Development of a modified transformation platform for apomixis candidate genes research in Paspalum notatum (bahiagrass)

Abstract

The aim of this work was to improve existing transformation protocols and to transform specific genotypes of Paspalum notatum (bahiagrass) for functional analyses of candidate genes involved in reproduction. Three different explants were assayed for in vitro plant regeneration: mature seeds, mature embryos, and shoot meristems. Plant regeneration was achieved with all explant types, but mature seeds produced the optimal rate (78.0%) and were easiest to manipulate. A method based on serial re-induction of calli from meristems of the regenerated lines was also developed, which could be useful in plant breeding strategies pursuing somaclonal variation. Transient transformation experiments were performed on calli obtained from mature seeds using a compressed helium gene gun. Transient transformation constructs included anthocyanin-synthesis genes cloned under the CAMV 35S promoter and an enhanced green fluorescent protein gene (egfp) driven by the rice actin1 (act1) promoter.
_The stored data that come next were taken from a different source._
-- ==== Sys2Proof/Laws/Step.lean ====
section
/-! SUPPORT. Everything a delivery and a step can do, said once: claims about all steps are proved from `step_effect`. -/

namespace Sys2Proof.Machine

/-- Neither the events still to come nor OUT select a row. -/
@[simp] theorem stepWord_input (s : State) (l : List Event) (e : Event) :
    stepWord { s with input := l } e = stepWord s e := by
  cases e <;> rfl

@[simp] theorem rowOf_input (s : State) (l : List Event) (e : Event) : rowOf { s with input := l } e = rowOf s e := by
  simp [rowOf]

theorem step_no_event {s : State} (hc : reservedCode s = none) (h : s.input = []) : step s = .next s := by
  simp [step, hc, takeEvent, h]

theorem step_event {s : State} {e : Event} {rest : List Event} {i : Instr} (hc : reservedCode s = none)
    (h : s.input = e :: rest) (hi : rowOf s e = .ok i) : step s = exec i { s with input := rest } := by
  simp [step, hc, takeEvent, h, hi]

theorem step_no_row {s : State} {e : Event} {rest : List Event} {err : DecodeError} (hc : reservedCode s = none)
    (h : s.input = e :: rest) (hi : rowOf s e = .error err) : step s = .fault (faultOf err) := by
  simp [step, hc, takeEvent, h, hi]

/-- If a step answers a next state, FS and SS are legal, and either no event was waiting and nothing changed, or the row of
the next event ran. -/
theorem step_next_cases {s t : State} (h : step s = .next t) :
    reservedCode s = none ∧
      ((s.input = [] ∧ t = s) ∨
        ∃ e rest i, s.input = e :: rest ∧ rowOf s e = .ok i ∧ exec i { s with input := rest } = .next t) := by
  cases hc : reservedCode s with
  | some f => simp [step, hc] at h
  | none =>
    refine ⟨rfl, ?_⟩
    cases hin : s.input with
    | nil => rw [step_no_event hc hin] at h; cases h; exact .inl ⟨rfl, rfl⟩
    | cons e rest =>
      cases hi : rowOf s e with
      | error err => rw [step_no_row hc hin hi] at h; cases h
      | ok i => rw [step_event hc hin hi] at h; exact .inr ⟨e, rest, i, rfl, hi, h⟩

/-! ### What a delivery can do -/

/-- The state after delivering `d` in `u`: one constructor for each session row (R150). -/
inductive Delivered (u : State) : Delivery → State → Prop where
  | hssStx (h : u.ss = SessionState.handshakeStart.code) : Delivered u .stx (emit [.txByte STX] u)
  | hssDle (h : u.ss = SessionState.handshakeStart.code) :
      Delivered u .dle (setSs .handshakeConfirm (emit ((encodeBlock u.cfg.logCmd).map .txByte) u))
  | hssIgn (d : Delivery) (h : u.ss = SessionState.handshakeStart.code) (hd : d.kind = .nak ∨ d.kind = .data) :
      Delivered u d u
  | hscDle (h : u.ss = SessionState.handshakeConfirm.code) : Delivered u .dle (setSs .logging u)
  | hscRej (d : Delivery) (h : u.ss = SessionState.handshakeConfirm.code) (hd : d.kind ≠ .dle) :
      Delivered u d (emit (diagEvents .handshakeRejection u.cfg) (setSs .handshakeStart u))
  | logStxPend (h : u.ss = SessionState.logging.code) (hp : u.pv = true) : Delivered u .stx (emit [.txByte STX] u)
  | logStxIdle (h : u.ss = SessionState.logging.code) (hp : u.pv = false) : Delivered u .stx (emit [.txByte DLE] u)
  | logDleSend (h : u.ss = SessionState.logging.code) (hp : u.pv = true) :
      Delivered u .dle
        (setSs .handshakeStart { emit ((frame u.pbuf.toList).map .txByte) u with pv := false })
  | logDleNop (h : u.ss = SessionState.logging.code) (hp : u.pv = false) :
      Delivered u .dle (emit (diagEvents .unexpectedDle u.cfg) u)
  | logData (d : Delivery) (h : u.ss = SessionState.logging.code) (hd : d.kind = .nak ∨ d.kind = .data) :
      Delivered u d (emit [.dec d.blk d.bcc, .txByte DLE] u)

@[simp] theorem encodeBlock_stx : encodeBlock [STX] = [STX] := by decide
@[simp] theorem encodeBlock_dle : encodeBlock [DLE] = [DLE] := by decide
@[simp] theorem encodeBlock_nak : encodeBlock [NAK] = [NAK] := by decide

/-- With SS legal a delivery completes as one of the session rows. -/
theorem deliver_delivered {u : State} (h : (SessionState.ofCode u.ss).isSome = true) (d : Delivery) :
    ∃ t, deliver d u = .next t ∧ Delivered u d t := by
  obtain ⟨x, hx⟩ := Option.isSome_iff_exists.1 h
  have hss := sessionState_code_of_ofCode hx
  rcases deliver_cases hx d with ⟨rfl, hk, he⟩ | ⟨rfl, hk, he⟩ | ⟨rfl, hk, he⟩ | ⟨rfl, hk, he⟩ | ⟨rfl, hk, he⟩ |
    ⟨rfl, hk, hp, he⟩ | ⟨rfl, hk, hp, he⟩ | ⟨rfl, hk, hp, he⟩ | ⟨rfl, hk, hp, he⟩ | ⟨rfl, hk, he⟩
  · cases d <;> cases hk
    exact ⟨_, he, .hssStx hss⟩
  · cases d <;> cases hk
    exact ⟨_, he, .hssDle hss⟩
  · exact ⟨_, he, .hssIgn d hss hk⟩
  · cases d <;> cases hk
    exact ⟨_, he, .hscDle hss⟩
  · exact ⟨_, he, .hscRej d hss hk⟩
  · cases d <;> cases hk
    exact ⟨_, he, .logStxPend hss hp⟩
  · cases d <;> cases hk
    exact ⟨_, he, .logStxIdle hss hp⟩
  · cases d <;> cases hk
    refine ⟨_, he, ?_⟩
    rw [transmit_eq_emit, pendingBytes, encodeBlock_payload]
    exact .logDleSend hss hp
  · cases d <;> cases hk
    exact ⟨_, he, .logDleNop hss hp⟩
  · refine ⟨_, he, ?_⟩
    rw [transmit_eq_emit, decodeOut_eq_emit, emit_emit, encodeBlock_dle]
    exact .logData d hss hk

/-- If a delivery answers a next state, it is one of the session rows'. -/
theorem deliver_next {u t : State} {d : Delivery} (h : deliver d u = .next t) : Delivered u d t := by
  cases hs : SessionState.ofCode u.ss with
  | none => rw [deliver_reserved hs] at h; cases h
  | some x =>
    obtain ⟨t', ht, hd⟩ := deliver_delivered (u := u) (by simp [hs]) d
    rw [ht] at h
    cases h
    exact hd

/-! ### What a step can do -/

/-- The state after one step of `s`: `u` is `s` with its event consumed. One constructor for each receiver row and event row,
and one for no event. -/
inductive StepEffect (s : State) : State → Prop where
  | noEvent (hin : s.input = []) : StepEffect s s
  | resyncStx {rest : List Event} {t : State} (hin : s.input = .rxb STX :: rest) (hf : s.fs = FrameState.resync.code)
      (hd : Delivered (setFs .idle { s with input := rest }) .stx t) : StepEffect s t
  | discard {rest : List Event} (b : Byte) (hin : s.input = .rxb b :: rest) (hf : s.fs = FrameState.resync.code)
      (hb : b ≠ STX) : StepEffect s { s with input := rest }
  | idleStx {rest : List Event} {t : State} (hin : s.input = .rxb STX :: rest) (hf : s.fs = FrameState.idle.code)
      (hd : Delivered { s with input := rest } .stx t) : StepEffect s t
  | idleDle {rest : List Event} {t : State} (hin : s.input = .rxb DLE :: rest) (hf : s.fs = FrameState.idle.code)
      (hd : Delivered { s with input := rest } .dle t) : StepEffect s t
  | idleNak {rest : List Event} {t : State} (hin : s.input = .rxb NAK :: rest) (hf : s.fs = FrameState.idle.code)
      (hd : Delivered { s with input := rest } .nak t) : StepEffect s t
  | start {rest : List Event} (b : Byte) (hin : s.input = .rxb b :: rest) (hf : s.fs = FrameState.idle.code)
      (hb : b ∉ CTRL) (hm : 0 < s.buf.length) :
      StepEffect s { s with input := rest, buf := Memory.write s.buf 0 b, len := 1, acc := b,
                            fs := FrameState.collecting.code }
  | collDle {rest : List Event} (hin : s.input = .rxb DLE :: rest) (hf : s.fs = FrameState.collecting.code) :
      StepEffect s { s with input := rest, acc := s.acc ^^^ DLE, fs := FrameState.dleSeen.code }
  | append {rest : List Event} (b : Byte) (hin : s.input = .rxb b :: rest) (hf : s.fs = FrameState.collecting.code)
      (hb : b ≠ DLE) (hm : s.len < s.cfg.maxBlock) (he : s.len < s.buf.length) :
      StepEffect s { s with input := rest, buf := Memory.write s.buf s.len b, len := s.len + 1, acc := s.acc ^^^ b }
  | collOvf {rest : List Event} (b : Byte) (hin : s.input = .rxb b :: rest) (hf : s.fs = FrameState.collecting.code)
      (hb : b ≠ DLE) (hm : s.len = s.cfg.maxBlock) :
      StepEffect s (abandonBlock .oversizedBlock { s with input := rest })
  | lit {rest : List Event} (hin : s.input = .rxb DLE :: rest) (hf : s.fs = FrameState.dleSeen.code)
      (hm : s.len < s.cfg.maxBlock) (he : s.len < s.buf.length) :
      StepEffect s { s with input := rest, buf := Memory.write s.buf s.len DLE, len := s.len + 1, acc := s.acc ^^^ DLE,
                            fs := FrameState.collecting.code }
  | dlesOvf {rest : List Event} (hin : s.input = .rxb DLE :: rest) (hf : s.fs = FrameState.dleSeen.code)
      (hm : s.len = s.cfg.maxBlock) : StepEffect s (abandonBlock .oversizedBlock { s with input := rest })
  | etx {rest : List Event} (hin : s.input = .rxb ETX :: rest) (hf : s.fs = FrameState.dleSeen.code) :
      StepEffect s { s with input := rest, acc := s.acc ^^^ ETX, fs := FrameState.verifyBcc.code }
  | dlesErr {rest : List Event} (b : Byte) (hin : s.input = .rxb b :: rest) (hf : s.fs = FrameState.dleSeen.code)
      (hd : b ≠ DLE) (he : b ≠ ETX) : StepEffect s (abandonBlock .unexpectedAfterEscape { s with input := rest })
  | bccOk {rest : List Event} {t : State} (b : Byte) (blk : List Byte) (hin : s.input = .rxb b :: rest)
      (hf : s.fs = FrameState.verifyBcc.code) (hz : s.acc ^^^ b = 0x00#8) (hh : heldBlock s = some blk)
      (hd : Delivered { s with input := rest, acc := s.acc ^^^ b, len := 0, fs := FrameState.idle.code }
        (.data blk b) t) : StepEffect s t
  | bccBad {rest : List Event} (b : Byte) (hin : s.input = .rxb b :: rest) (hf : s.fs = FrameState.verifyBcc.code)
      (hz : s.acc ^^^ b ≠ 0x00#8) :
      StepEffect s (emit (diagEvents .checksumMismatch s.cfg ++ [.txByte NAK])
        { s with input := rest, acc := s.acc ^^^ b, len := 0, fs := FrameState.idle.code })
  | rxt {rest : List Event} (hin : s.input = .rxt :: rest) : StepEffect s { s with input := rest }
  | reqAccept {rest : List Event} (p : Payload) (hin : s.input = .req p :: rest) (hp : s.pv = false) :
      StepEffect s (emit [.reqAck .accepted] { s with input := rest, pbuf := p, pv := true })
  | reqBusy {rest : List Event} (p : Payload) (hin : s.input = .req p :: rest) (hp : s.pv = true)
      (hq : s.cfg.pendPolicy = .reject) :
      StepEffect s (emit ([.reqAck .busy] ++ diagEvents .slotBusy s.cfg) { s with input := rest })
  | reqOverwrite {rest : List Event} (p : Payload) (hin : s.input = .req p :: rest) (hp : s.pv = true)
      (hq : s.cfg.pendPolicy = .overwrite) :
      StepEffect s (emit [.reqAck .accepted] { s with input := rest, pbuf := p, pv := true })
  | rst {rest : List Event} (hin : s.input = .rst :: rest) : StepEffect s (applyReset { s with input := rest })

theorem decode_receiverWord (s : State) (b : Byte) :
    decode (receiverWord s b) = receiverRow s.fs b (room s) (sumZero s b) := by
  simp [decode, receiverWord]

/-- The rows of a received byte, when they answer a next state. -/
theorem rxb_effect {s t : State} {b : Byte} {rest : List Event} {i : Instr} (hin : s.input = .rxb b :: rest)
    (hi : rowOf s (.rxb b) = .ok i) (h : exec i { s with input := rest } = .next t) : StepEffect s t := by
  rw [rowOf, stepWord, decode_receiverWord] at hi
  unfold receiverRow at hi
  cases hf : FrameState.ofCode s.fs with
  | none => simp [hf] at hi
  | some f =>
    have hc := frameState_code_of_ofCode hf
    rw [hf] at hi
    cases f with
    | resync =>
      simp only at hi
      split at hi
      · rename_i hb; cases hi; subst hb
        exact .resyncStx hin hc (deliver_next h)
      · rename_i hb; cases hi; cases h
        exact .discard b hin hc hb
    | idle =>
      simp only at hi
      split at hi
      · rename_i hb; cases hi; subst hb
        exact .idleStx hin hc (deliver_next h)
      · rename_i h1
        split at hi
        · rename_i hb; cases hi; subst hb
          exact .idleDle hin hc (deliver_next h)
        · rename_i h2
          split at hi
          · rename_i hb; cases hi; subst hb
            exact .idleNak hin hc (deliver_next h)
          · rename_i h3; cases hi
            have hm : 0 < s.buf.length := by
              rcases Nat.eq_zero_or_pos s.buf.length with h0 | h0
              · simp [exec, execRxIdleStart, bufWrite_outside, h0] at h
              · exact h0
            have hw := bufWrite_inside (s := { s with input := rest }) hm b
            simp only [exec, execRxIdleStart, hw, andThen_next] at h
            cases h
            exact .start b hin hc (by simp [h1, h2, h3]) hm
    | collecting =>
      simp only at hi
      split at hi
      · rename_i hb; cases hi; subst hb; cases h
        exact .collDle hin hc
      · rename_i hb
        split at hi
        · rename_i hr; cases hi
          have hm := (room_left_iff s).1 hr
          have he : s.len < s.buf.length := by
            rcases Nat.lt_or_ge s.len s.buf.length with he | he
            · exact he
            · simp only [exec, execRxCollAppend, appendByte_full (s := { s with input := rest }) he b] at h
              cases h
          simp only [exec, execRxCollAppend, appendByte_room (s := { s with input := rest }) he b] at h
          cases h
          exact .append b hin hc hb hm he
        · rename_i hr; cases hi; cases h
          exact .collOvf b hin hc hb ((room_full_iff s).1 hr)
        · cases hi
    | dleSeen =>
      simp only at hi
      split at hi
      · rename_i hb; subst hb
        split at hi
        · rename_i hr; cases hi
          have hm := (room_left_iff s).1 hr
          have he : s.len < s.buf.length := by
            rcases Nat.lt_or_ge s.len s.buf.length with he | he
            · exact he
            · simp only [exec, execRxDlesLit, appendByte_full (s := { s with input := rest }) he DLE, andThen_fault] at h
              cases h
          simp only [exec, execRxDlesLit, appendByte_room (s := { s with input := rest }) he DLE, andThen_next] at h
          cases h
          exact .lit hin hc hm he
        · rename_i hr; cases hi; cases h
          exact .dlesOvf hin hc ((room_full_iff s).1 hr)
        · cases hi
      · rename_i h1
        split at hi
        · rename_i hb; cases hi; subst hb; cases h
          exact .etx hin hc
        · rename_i h2; cases hi; cases h
          exact .dlesErr b hin hc h1 h2
    | verifyBcc =>
      simp only at hi
      split at hi
      · rename_i hz; cases hi
        simp only [exec, execRxBccOk] at h
        split at h
        · cases h
        · rename_i blk hh
          exact .bccOk b blk hin hc ((sumZero_iff s b).1 hz) hh (deliver_next h)
      · rename_i hz; cases hi
        simp only [exec, execRxBccBad, transmit_eq_emit, diag_eq_emit, emit_emit, encodeBlock_nak] at h
        cases h
        exact .bccBad b hin hc (fun he => hz ((sumZero_iff s b).2 he))

/-- Every next state of a step is one of `StepEffect`'s. -/
theorem step_effect {s t : State} (h : step s = .next t) : StepEffect s t := by
  obtain ⟨_, ⟨hin, rfl⟩ | ⟨e, rest, i, hin, hi, hx⟩⟩ := step_next_cases h
  · exact .noEvent hin
  · cases e with
    | rxb b => exact rxb_effect hin hi hx
    | rxt =>
      cases hi; cases hx
      exact .rxt hin
    | req p =>
      simp only [rowOf, stepWord, decode, Except.ok.injEq] at hi
      cases hp : s.pv with
      | false =>
        have hr : i = .evReqAccept p := by simpa [requestRow, hp] using hi.symm
        subst hr; cases hx
        exact .reqAccept p hin hp
      | true =>
        cases hq : s.cfg.pendPolicy with
        | reject =>
          have hr : i = .evReqBusy p := by simpa [requestRow, hp, hq] using hi.symm
          subst hr
          simp only [exec, execEvReqBusy, ackOut_eq_emit, diag_eq_emit, emit_emit, emit_cfg] at hx
          cases hx
          exact .reqBusy p hin hp hq
        | overwrite =>
          have hr : i = .evReqOverwrite p := by simpa [requestRow, hp, hq] using hi.symm
          subst hr; cases hx
          exact .reqOverwrite p hin hp hq
    | rst =>
      cases hi; cases hx
      exact .rst hin

end Sys2Proof.Machine
end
Selection curves for ammonium glufosinate were developed in order to determine the optimal selective pressure for stable transformation (1.0 mg/L). Stable co-transformation experiments were carried out with two different constructs containing: (1) the reporter egfp gene cloned under the rice act1 promoter and (2) the selector bar gene driven by the ubiquitin promoter. A total of 27 (64.2%) transgenic plants out of 42 resistant plants analyzed were obtained. The presence of the transgenes in regenerated plants was confirmed by polymerase chain reaction and DNA gel blot analysis. Gene expression was demonstrated by eGFP fluorescence detection and in vivo assays for ammonium glufosinate tolerance. This platform is being used to generate transgenic plants of P. notatum to analyze the function of apomixis-associated candidate genes.